Содержание
«Военная Литература»
Проза войны

О том же

Недавно я видел одну пьесу; в ней фронтовики, вернувшись после победы домой, находят исключительно совестливых управдомов и еще более совестливых девушек. Может быть, будет так, может быть, и не совсем так: я знаю разных управдомов и разных девушек. Пишу я об этом потому, что война продолжается, суровая и жестокая война. Конечно, в минуту затишья и фронтовик помечтает о том, как он вернется домой; но быстро «поиски разведчиков и бои местного значения» напоминают ему о действительности. Тогда он начинает думать не о возвращении в Барнаул или в Полтаву, а о посещении Берлина. Прежде чем выяснить вопрос об управдомах и девушках, фронтовики твердо решили заглянуть в Берлин, и к этому посещению они относятся страстно, ревниво; читая телеграммы из-за границы, с вполне справедливой тревогой они спрашивают себя: понесут ли злодеи заслуженную кару? Так и будет, говорят бойцы, думая о предстоящем возмездии.
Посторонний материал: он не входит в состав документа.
-- ==== Sys2Proof/Laws/Ops.lean ====
section
/-! SUPPORT. What each shared operation can do, said once: the chip's answers, the operands of a latched word, the
submission of a command and the sequencer's run through its labels. -/

namespace Sys2Proof.Machine

/-! ## The chip's answers -/

@[simp] theorem RefChip.read_length (p : Params) (a : ChipAddr) (n : Nat) (c : RefChip) :
    (c.read p a n).1.length = n := by
  induction n generalizing a c with
  | zero => rfl
  | succ n ih => simp [RefChip.read, ih]

/-- A read of `n` bytes returns `n` bytes (R141). -/
@[simp] theorem Chip.answer_length (p : Params) (a : ChipAddr) (n d : Nat) (c : Chip) :
    (c.answer p a n d).length = n := by
  cases c <;> simp [Chip.answer, oracleBytes]

@[simp] theorem spiAnswer_length (a : ChipAddr) (n : Nat) (s : State) : (spiAnswer a n s).length = n := by
  simp [spiAnswer]

/-- A one-byte read returns the byte `RegRead` names (R142). -/
theorem spiAnswer_one (a : ChipAddr) (s : State) : spiAnswer a 1 s = [regAnswer a s] := by
  have h := spiAnswer_length a 1 s
  unfold regAnswer
  match hs : spiAnswer a 1 s with
  | [] => simp [hs] at h
  | [b] => rfl
  | _ :: _ :: _ => simp [hs] at h

/-- What a read returns depends only on the chip, the configuration and the count of free draws. -/
theorem spiAnswer_congr {s t : State} (hc : t.chip = s.chip) (hp : t.par = s.par) (hd : t.draws = s.draws)
    (a : ChipAddr) (n : Nat) : spiAnswer a n t = spiAnswer a n s := by
  simp [spiAnswer, hc, hp, hd]

theorem regAnswer_congr {s t : State} (hc : t.chip = s.chip) (hp : t.par = s.par) (hd : t.draws = s.draws)
    (a : ChipAddr) : regAnswer a t = regAnswer a s := by
  simp [regAnswer, spiAnswer_congr hc hp hd]

@[simp] theorem oracleBytes_length (l : List Byte) (d n : Nat) : (oracleBytes l d n).length = n := by
  simp [oracleBytes]

/-- Scripted answers are given in order (R80). -/
theorem oracleBytes_append (l rest : List Byte) (d : Nat) : oracleBytes (l ++ rest) d l.length = l := by
  apply List.ext_getElem
  · simp
  · intro i h1 h2
    simp [oracleBytes, List.getElem?_append_left h2, List.getElem?_eq_getElem h2]

/-! ## Buffers -/

theorem bufByte_congr {s t : State} (hm : t.mem = s.mem) (he : t.epoch = s.epoch) (x : Nat) :
    bufByte t x = bufByte s x := by
  simp [bufByte, hm, he]

/-- A byte of RXBUF after a block store; every other buffer byte is unchanged. -/
theorem bufByte_storeRx (i : Nat) (d : List Byte) (s : State) (x : Nat) :
    bufByte (storeRx i d s) x =
      if rxBufBase + i ≤ x ∧ x < rxBufBase + i + d.length then (d[x - (rxBufBase + i)]?).getD 0#8
      else bufByte s x := by
  simp only [bufByte, storeRx_mem, storeRx_epoch, Memory.find?_writeBytes]
  split
  · rename_i h
    have : x - (rxBufBase + i) < d.length := by omega
    simp [List.getElem?_eq_getElem this]
  · rfl

/-! ## Operands of a latched word -/

theorem opA_of_cmd {s : State} {o : Opcode} {a b : Byte} (h : s.lat.cmd = encodeFields o a b) :
    opA s = a.setWidth 7 := by
  simp [opA, h]

theorem opB_of_cmd {s : State} {o : Opcode} {a b : Byte} (h : s.lat.cmd = encodeFields o a b) : opB s = b := by
  simp [opB, h]

/-! ## Submission -/

theorem whenReady_idle {s : State} (h1 : s.rstN = true) (h2 : s.seq = .idle) (act : State → State) :
    whenReady s act = act s := by
  simp [whenReady, h1, h2]

theorem whenReady_busy {s : State} {o : Opcode} {n : BitVec 8} (h1 : s.rstN = true) (h2 : s.seq = .run o n)
    (act : State → State) : whenReady s act = overrun s := by
  simp [whenReady, h1, h2]

theorem whenReady_inReset {s : State} (h1 : s.rstN = false) (act : State → State) : whenReady s act = s := by
  simp [whenReady, h1]

/-- Everything a submission of a command can do (R240): it is refused for its frequency, or accepted. -/
theorem beginCommand_cases (w : Word) (i : Instr) (s : State) :
    (i.opcode = .config ∧ freqInRange s.csr.freq = false ∧ beginCommand w i s = cmdError .freqRange (latchWord w s)) ∨
    (¬ (i.opcode = .config ∧ freqInRange s.csr.freq = false) ∧
      beginCommand w i s = accept i.opcode (latchWord w s)) := by
  unfold beginCommand
  split
  · rename_i h; exact .inl ⟨h.1, h.2, rfl⟩
  · rename_i h; exact .inr ⟨h, rfl⟩

theorem beginCommand_accept {w : Word} {i : Instr} {s : State} (h : i.opcode ≠ .config) :
    beginCommand w i s = accept i.opcode (latchWord w s) := by
  unfold beginCommand; rw [if_neg (fun hc => h hc.1)]

/-- Everything a command run by itself can do, by the state it starts in. -/
theorem runCommand_ready {i : Instr} {tbl : StepTable} {fuel : Nat} {s : State} (h1 : s.rstN = true)
    (h2 : s.seq = .idle) : runCommand i tbl fuel s = .next (runTable tbl fuel (beginCommand (encode i) i s)) := by
  simp [runCommand, whenReady, h1, h2]

/-! ## The run through the labels -/

theorem runTable_idle (tbl : StepTable) (fuel : Nat) {s : State} (h : s.seq = .idle) : runTable tbl fuel s = s := by
  cases fuel <;> simp [runTable, h]

theorem runTable_step {tbl : StepTable} {fuel : Nat} {s t : State} {o : Opcode} {n : BitVec 8}
    (h : s.seq = .run o n) (ht : tbl n.toNat s = some t) : runTable tbl (fuel + 1) s = runTable tbl fuel t := by
  simp [runTable, h, ht]

theorem runTable_none {tbl : StepTable} {fuel : Nat} {s : State} {o : Opcode} {n : BitVec 8}
    (h : s.seq = .run o n) (ht : tbl n.toNat s = none) : runTable tbl (fuel + 1) s = s := by
  simp [runTable, h, ht]

end Sys2Proof.Machine
end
Если некоторые легкомысленные люди в тылу порой забывают, что война далеко не кончилась, фронт знает правду. Никто не ждал, что вор сам полезет в петлю. Немцы отчаянно защищаются; пользуясь своими ничтожными успехами на Западе, они пробуют омолодиться, тряхнуть стариной, выдать синяки за медали. Гитлер не нашел ничего лучше, как учредить новый орден для своей битой армии: «золотой дубовый лист с мечами и бриллиантами». Что же, пусть за падение каждого города он раздает своим фельдмаршалам и генералам листья с бриллиантами: это листопад Германии. Геббельсу, тому мало дубов, он ссылается на лавры. Этот блудливый пигмей пишет: «Мы не собираемся опочить на лаврах». Что принял он за лавры? Перемещение боев с улиц Сталинграда на улицы Будапешта? Или пивнушки Дюрена вместо песков Египта? Никогда немецкая ведьма не почивала на лаврах; но слишком долго она почивала на матрацах, набитых волосами мучениц из Майданека и Треблинки. Теперь ведьме не до сна, ее равно пугают и гроза над Венгрией, и тишина над Пруссией. Геббельс пишет: «Враги начали атаку наших душ». Ложь!

Мы не визионеры, мы знаем, что у немцев нет души. Мы не собираемся взять Германию доводами, увещеваниями. На орудья мы полагаемся, на минометы, на гранаты. Мы не ведем атаку на воображаемую «душу» ведьмы, мы ведем атаку на ее вполне реальную плоть, на ее укрепления, на ее доты, на ее города. И никакие трудности нас не остановят, потому что легче взять Берлин, чем увидать Майданек, легче проломить все доты, чем пережить осень сорок первого. Я рассказывал недавно американцам о подвиге сержанта, который, будучи раненным, уничтожил два немецких танка. «Откуда в нем такая сила?» — спросили мои собеседники. Я мог бы им ответить: «Этот сержант — белорус из Уречья, и немцы сожгли его жену».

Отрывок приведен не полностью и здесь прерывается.